| Your objective |
In the records below, find the line with "theorem rmText_ne (w" and the line with "theorem recordOf_dst_ne (f". Print both exactly, along with every line between them, and no other line.

(Collected data entries)
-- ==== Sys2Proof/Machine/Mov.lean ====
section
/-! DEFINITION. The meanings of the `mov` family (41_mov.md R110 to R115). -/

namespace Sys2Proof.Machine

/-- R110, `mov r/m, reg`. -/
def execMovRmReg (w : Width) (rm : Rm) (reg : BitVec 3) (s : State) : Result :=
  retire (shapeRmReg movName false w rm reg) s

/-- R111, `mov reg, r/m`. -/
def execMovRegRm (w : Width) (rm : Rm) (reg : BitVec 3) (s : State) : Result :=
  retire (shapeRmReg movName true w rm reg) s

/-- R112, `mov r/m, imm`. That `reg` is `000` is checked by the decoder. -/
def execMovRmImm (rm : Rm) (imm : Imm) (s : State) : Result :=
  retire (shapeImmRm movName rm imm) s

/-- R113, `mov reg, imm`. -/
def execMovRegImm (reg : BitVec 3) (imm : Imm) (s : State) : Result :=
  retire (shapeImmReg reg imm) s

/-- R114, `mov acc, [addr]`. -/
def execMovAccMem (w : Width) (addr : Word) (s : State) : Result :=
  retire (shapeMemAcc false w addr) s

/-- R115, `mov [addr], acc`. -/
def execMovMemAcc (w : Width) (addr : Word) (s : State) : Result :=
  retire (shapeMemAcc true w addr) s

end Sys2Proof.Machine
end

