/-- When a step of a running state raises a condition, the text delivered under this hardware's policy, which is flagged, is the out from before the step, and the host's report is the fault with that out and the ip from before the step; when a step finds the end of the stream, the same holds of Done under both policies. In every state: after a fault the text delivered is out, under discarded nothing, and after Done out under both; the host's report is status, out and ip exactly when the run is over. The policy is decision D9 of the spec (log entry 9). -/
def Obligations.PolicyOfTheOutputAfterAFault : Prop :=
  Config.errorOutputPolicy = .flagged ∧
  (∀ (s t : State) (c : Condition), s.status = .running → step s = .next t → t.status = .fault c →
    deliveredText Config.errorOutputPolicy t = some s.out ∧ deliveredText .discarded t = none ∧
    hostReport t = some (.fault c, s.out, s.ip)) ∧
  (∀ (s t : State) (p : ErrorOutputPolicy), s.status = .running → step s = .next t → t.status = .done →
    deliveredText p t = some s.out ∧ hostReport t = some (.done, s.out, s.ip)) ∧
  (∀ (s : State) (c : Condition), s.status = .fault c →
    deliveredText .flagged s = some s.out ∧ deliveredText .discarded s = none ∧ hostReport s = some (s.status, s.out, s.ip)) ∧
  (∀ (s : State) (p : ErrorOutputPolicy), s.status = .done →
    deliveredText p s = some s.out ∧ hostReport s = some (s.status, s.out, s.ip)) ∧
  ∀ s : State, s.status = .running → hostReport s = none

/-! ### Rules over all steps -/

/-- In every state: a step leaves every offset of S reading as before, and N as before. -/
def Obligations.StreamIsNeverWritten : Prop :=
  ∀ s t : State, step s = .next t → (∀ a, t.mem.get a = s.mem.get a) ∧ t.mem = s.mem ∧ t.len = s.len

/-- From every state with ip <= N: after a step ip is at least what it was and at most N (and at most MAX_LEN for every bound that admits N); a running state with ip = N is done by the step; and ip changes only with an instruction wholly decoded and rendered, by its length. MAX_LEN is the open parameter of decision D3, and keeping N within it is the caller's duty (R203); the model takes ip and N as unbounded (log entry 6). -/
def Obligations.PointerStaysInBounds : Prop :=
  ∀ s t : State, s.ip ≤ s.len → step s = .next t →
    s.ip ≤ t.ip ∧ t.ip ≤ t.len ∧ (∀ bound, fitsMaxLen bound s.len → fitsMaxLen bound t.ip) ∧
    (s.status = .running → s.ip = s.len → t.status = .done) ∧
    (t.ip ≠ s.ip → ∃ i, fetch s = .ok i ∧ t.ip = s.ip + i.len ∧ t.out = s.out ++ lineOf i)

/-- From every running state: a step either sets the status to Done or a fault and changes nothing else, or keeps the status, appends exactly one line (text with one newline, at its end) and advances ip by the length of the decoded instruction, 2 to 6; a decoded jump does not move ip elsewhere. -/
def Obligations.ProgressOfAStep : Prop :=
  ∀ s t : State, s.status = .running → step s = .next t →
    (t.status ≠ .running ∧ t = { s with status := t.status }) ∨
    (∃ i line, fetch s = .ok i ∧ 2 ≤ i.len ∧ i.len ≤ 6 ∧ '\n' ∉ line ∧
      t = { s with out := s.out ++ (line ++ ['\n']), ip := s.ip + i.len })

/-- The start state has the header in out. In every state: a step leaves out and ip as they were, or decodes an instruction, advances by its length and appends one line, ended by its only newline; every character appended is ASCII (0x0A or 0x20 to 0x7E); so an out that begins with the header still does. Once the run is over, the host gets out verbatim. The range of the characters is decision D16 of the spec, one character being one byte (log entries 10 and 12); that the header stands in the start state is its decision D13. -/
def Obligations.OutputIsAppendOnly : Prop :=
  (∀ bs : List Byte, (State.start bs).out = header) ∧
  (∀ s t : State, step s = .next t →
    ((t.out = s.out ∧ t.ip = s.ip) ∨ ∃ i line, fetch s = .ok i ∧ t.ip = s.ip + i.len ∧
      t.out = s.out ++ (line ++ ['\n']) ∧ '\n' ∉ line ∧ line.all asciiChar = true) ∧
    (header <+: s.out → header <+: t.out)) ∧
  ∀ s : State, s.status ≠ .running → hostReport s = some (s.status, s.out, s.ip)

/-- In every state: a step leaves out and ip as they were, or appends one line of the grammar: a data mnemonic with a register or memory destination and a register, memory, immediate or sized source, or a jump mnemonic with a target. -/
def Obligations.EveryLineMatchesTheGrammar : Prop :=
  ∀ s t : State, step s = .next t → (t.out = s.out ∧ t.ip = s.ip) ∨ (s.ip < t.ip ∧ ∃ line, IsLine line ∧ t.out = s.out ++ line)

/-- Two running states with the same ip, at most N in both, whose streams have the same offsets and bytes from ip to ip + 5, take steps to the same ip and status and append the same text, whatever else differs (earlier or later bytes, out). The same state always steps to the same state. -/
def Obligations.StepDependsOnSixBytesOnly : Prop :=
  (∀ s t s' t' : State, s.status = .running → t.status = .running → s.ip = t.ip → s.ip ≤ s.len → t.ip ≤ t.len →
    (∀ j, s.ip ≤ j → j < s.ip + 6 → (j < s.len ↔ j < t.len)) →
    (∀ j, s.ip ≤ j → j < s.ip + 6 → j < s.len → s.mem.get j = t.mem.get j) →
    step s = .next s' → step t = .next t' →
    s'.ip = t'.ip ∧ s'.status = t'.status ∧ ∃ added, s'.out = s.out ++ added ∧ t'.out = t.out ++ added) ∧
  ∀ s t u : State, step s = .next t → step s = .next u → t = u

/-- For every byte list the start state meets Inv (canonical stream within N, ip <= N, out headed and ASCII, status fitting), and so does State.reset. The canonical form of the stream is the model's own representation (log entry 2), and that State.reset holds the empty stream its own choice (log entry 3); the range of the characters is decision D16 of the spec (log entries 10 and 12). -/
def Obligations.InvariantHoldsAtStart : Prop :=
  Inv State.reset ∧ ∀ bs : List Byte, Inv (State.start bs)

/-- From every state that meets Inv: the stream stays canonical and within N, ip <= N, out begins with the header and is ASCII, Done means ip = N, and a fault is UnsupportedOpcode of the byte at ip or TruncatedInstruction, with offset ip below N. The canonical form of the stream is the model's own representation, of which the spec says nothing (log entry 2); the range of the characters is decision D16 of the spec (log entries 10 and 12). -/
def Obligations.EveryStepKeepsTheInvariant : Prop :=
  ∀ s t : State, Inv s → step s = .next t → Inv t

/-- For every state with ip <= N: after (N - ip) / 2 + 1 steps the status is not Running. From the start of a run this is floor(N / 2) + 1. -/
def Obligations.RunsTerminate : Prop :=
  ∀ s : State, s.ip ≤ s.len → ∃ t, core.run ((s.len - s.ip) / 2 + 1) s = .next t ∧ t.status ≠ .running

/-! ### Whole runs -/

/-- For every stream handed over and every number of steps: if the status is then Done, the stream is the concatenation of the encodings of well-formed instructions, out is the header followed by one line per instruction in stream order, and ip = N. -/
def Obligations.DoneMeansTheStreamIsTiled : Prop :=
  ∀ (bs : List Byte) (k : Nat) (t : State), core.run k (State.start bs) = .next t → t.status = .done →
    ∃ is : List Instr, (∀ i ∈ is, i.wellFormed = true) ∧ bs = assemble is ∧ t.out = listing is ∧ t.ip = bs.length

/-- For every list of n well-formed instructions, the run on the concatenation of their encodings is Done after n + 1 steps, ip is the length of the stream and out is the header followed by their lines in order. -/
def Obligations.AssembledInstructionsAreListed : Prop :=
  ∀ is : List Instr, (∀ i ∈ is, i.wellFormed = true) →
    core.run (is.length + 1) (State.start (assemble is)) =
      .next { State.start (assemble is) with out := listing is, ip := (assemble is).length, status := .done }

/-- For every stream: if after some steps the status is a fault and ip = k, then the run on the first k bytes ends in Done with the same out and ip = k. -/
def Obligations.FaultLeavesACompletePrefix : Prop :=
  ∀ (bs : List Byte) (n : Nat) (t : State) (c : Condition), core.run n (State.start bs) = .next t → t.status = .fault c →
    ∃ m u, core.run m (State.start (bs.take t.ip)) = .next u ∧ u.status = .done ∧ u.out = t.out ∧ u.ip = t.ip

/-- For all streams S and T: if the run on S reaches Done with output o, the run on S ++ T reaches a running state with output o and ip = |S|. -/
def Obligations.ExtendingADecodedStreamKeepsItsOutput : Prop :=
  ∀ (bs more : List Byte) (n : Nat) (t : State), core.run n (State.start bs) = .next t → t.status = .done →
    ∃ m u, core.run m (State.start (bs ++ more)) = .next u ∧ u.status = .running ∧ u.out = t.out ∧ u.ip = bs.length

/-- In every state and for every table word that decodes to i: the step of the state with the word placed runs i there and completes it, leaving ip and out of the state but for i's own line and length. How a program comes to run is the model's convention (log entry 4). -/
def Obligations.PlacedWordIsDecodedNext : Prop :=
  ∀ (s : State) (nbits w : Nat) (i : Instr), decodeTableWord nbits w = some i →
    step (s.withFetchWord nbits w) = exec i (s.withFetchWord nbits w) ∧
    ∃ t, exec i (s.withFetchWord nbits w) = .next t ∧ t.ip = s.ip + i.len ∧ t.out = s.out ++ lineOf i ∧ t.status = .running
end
--
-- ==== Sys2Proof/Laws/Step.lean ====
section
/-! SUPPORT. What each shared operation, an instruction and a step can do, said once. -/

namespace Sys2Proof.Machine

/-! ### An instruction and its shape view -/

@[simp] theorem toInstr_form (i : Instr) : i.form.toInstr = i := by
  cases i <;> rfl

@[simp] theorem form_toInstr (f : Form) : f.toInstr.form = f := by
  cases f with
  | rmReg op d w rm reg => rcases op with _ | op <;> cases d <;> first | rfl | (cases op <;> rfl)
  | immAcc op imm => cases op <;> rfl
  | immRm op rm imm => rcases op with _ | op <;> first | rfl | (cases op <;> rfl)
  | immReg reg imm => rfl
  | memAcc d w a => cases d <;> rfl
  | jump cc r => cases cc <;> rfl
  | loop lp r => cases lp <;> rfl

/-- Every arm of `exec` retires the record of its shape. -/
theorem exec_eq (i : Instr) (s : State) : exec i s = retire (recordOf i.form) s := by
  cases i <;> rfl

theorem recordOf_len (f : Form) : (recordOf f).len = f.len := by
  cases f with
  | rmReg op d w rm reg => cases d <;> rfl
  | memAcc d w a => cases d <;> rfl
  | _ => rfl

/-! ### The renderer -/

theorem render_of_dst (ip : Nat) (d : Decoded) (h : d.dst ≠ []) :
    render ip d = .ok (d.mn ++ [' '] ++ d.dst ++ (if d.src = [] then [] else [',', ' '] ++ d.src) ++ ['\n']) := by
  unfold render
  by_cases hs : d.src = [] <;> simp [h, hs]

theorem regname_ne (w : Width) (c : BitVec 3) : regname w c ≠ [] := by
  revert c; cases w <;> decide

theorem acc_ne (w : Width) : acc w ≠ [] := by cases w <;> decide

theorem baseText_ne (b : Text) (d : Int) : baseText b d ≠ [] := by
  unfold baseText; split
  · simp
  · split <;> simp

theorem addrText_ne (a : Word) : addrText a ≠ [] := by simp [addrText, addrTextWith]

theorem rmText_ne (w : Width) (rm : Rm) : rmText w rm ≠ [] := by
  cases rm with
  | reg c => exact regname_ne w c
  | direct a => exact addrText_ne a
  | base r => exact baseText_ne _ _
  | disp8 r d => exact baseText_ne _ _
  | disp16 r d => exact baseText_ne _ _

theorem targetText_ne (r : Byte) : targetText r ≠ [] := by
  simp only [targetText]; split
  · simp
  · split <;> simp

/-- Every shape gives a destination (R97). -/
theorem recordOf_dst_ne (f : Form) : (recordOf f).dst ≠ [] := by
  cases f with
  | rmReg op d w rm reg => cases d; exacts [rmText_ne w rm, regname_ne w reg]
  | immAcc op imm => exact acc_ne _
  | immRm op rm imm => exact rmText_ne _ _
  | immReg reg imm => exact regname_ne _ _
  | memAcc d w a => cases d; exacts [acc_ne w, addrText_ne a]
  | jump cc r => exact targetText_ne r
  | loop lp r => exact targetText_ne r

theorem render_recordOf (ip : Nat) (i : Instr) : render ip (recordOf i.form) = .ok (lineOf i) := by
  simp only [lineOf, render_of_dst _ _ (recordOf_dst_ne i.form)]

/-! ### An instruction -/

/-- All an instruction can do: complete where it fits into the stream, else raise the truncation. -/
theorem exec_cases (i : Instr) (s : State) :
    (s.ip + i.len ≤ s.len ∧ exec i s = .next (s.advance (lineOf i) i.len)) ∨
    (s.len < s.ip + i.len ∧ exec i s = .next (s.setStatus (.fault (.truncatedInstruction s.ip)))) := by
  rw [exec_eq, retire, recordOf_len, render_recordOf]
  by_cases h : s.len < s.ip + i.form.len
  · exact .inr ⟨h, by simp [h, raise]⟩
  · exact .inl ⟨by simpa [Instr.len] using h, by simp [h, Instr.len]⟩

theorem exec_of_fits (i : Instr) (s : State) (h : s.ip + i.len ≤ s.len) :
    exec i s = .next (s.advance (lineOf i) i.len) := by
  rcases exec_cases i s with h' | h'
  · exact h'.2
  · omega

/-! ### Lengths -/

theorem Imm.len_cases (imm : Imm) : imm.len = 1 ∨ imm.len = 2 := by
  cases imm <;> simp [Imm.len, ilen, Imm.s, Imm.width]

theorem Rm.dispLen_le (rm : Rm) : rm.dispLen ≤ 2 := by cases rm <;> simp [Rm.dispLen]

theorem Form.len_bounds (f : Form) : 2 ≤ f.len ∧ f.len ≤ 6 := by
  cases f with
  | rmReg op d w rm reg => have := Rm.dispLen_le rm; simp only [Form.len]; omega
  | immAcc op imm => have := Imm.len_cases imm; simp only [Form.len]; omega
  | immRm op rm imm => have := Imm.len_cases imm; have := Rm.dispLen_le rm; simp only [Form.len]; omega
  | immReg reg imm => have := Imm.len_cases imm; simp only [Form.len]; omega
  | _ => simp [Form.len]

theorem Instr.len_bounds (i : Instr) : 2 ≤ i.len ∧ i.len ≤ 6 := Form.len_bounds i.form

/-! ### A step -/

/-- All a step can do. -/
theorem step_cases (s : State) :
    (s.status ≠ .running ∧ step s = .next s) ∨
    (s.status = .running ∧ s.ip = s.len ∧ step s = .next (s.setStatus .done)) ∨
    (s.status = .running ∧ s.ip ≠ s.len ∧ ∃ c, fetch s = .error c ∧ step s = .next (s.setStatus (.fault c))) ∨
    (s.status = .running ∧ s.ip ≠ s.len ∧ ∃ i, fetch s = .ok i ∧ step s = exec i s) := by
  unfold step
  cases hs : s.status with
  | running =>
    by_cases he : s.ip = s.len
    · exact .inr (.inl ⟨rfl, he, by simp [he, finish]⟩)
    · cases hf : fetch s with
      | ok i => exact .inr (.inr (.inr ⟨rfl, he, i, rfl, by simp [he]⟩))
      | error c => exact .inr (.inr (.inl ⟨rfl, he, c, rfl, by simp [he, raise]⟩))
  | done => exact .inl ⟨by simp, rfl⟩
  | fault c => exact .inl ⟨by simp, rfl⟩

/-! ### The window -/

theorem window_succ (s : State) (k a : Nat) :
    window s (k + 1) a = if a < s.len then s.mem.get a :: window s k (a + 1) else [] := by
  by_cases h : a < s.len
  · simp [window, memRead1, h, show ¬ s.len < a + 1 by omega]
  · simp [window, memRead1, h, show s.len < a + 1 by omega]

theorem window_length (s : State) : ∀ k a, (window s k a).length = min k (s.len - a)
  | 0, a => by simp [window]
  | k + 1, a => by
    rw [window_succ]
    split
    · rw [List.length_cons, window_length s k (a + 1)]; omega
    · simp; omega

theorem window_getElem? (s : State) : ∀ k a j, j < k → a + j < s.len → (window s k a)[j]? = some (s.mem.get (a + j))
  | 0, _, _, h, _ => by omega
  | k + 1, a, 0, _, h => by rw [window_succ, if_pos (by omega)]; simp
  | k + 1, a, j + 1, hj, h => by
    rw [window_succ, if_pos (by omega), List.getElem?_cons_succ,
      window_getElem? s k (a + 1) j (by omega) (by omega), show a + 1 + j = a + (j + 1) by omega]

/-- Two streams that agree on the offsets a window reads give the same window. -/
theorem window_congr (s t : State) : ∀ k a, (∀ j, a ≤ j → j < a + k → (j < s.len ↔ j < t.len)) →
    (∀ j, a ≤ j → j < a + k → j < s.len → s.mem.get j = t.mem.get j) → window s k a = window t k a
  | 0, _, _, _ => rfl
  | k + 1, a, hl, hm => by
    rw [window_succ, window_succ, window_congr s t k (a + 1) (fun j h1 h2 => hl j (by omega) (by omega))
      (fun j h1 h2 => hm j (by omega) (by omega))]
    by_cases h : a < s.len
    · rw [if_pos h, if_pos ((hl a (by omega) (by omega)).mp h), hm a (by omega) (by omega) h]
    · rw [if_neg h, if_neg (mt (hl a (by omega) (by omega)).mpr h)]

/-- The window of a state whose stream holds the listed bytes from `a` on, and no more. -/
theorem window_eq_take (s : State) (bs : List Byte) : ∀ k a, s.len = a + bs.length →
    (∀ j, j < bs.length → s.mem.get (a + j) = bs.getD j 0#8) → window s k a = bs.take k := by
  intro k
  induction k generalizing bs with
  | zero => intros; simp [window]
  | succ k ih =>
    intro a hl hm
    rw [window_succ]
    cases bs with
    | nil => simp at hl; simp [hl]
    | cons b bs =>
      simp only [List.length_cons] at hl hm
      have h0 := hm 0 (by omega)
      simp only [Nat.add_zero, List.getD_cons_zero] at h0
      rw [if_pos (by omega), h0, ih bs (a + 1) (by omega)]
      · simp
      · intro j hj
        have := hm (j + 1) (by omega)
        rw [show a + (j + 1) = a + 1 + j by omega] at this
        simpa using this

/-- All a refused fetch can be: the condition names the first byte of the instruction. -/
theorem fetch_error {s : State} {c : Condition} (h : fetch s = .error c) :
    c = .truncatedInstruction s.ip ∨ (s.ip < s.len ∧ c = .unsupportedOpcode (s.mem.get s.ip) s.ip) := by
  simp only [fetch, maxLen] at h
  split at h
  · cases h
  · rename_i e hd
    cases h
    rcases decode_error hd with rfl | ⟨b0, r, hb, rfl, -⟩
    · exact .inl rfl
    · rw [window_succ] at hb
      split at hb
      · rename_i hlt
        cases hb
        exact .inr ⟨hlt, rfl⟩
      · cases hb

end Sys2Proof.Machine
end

| Answer section |
theorem rmText_ne (w : Width) (rm : Rm) : rmText w rm ≠ [] := by
  cases rm with
  | reg c => exact regname_ne w c
  | direct a => exact addrText_ne a
  | base r => exact baseText_ne _ _
  | disp8 r d => exact baseText_ne _ _
  | disp16 r d => exact baseText_ne _ _

theorem targetText_ne (r : Byte) : targetText r ≠ [] := by
  simp only [targetText]; split
  · simp
  · split <;> simp

/-- Every shape gives a destination (R97). -/
theorem recordOf_dst_ne (f : Form) : (recordOf f).dst ≠ [] := by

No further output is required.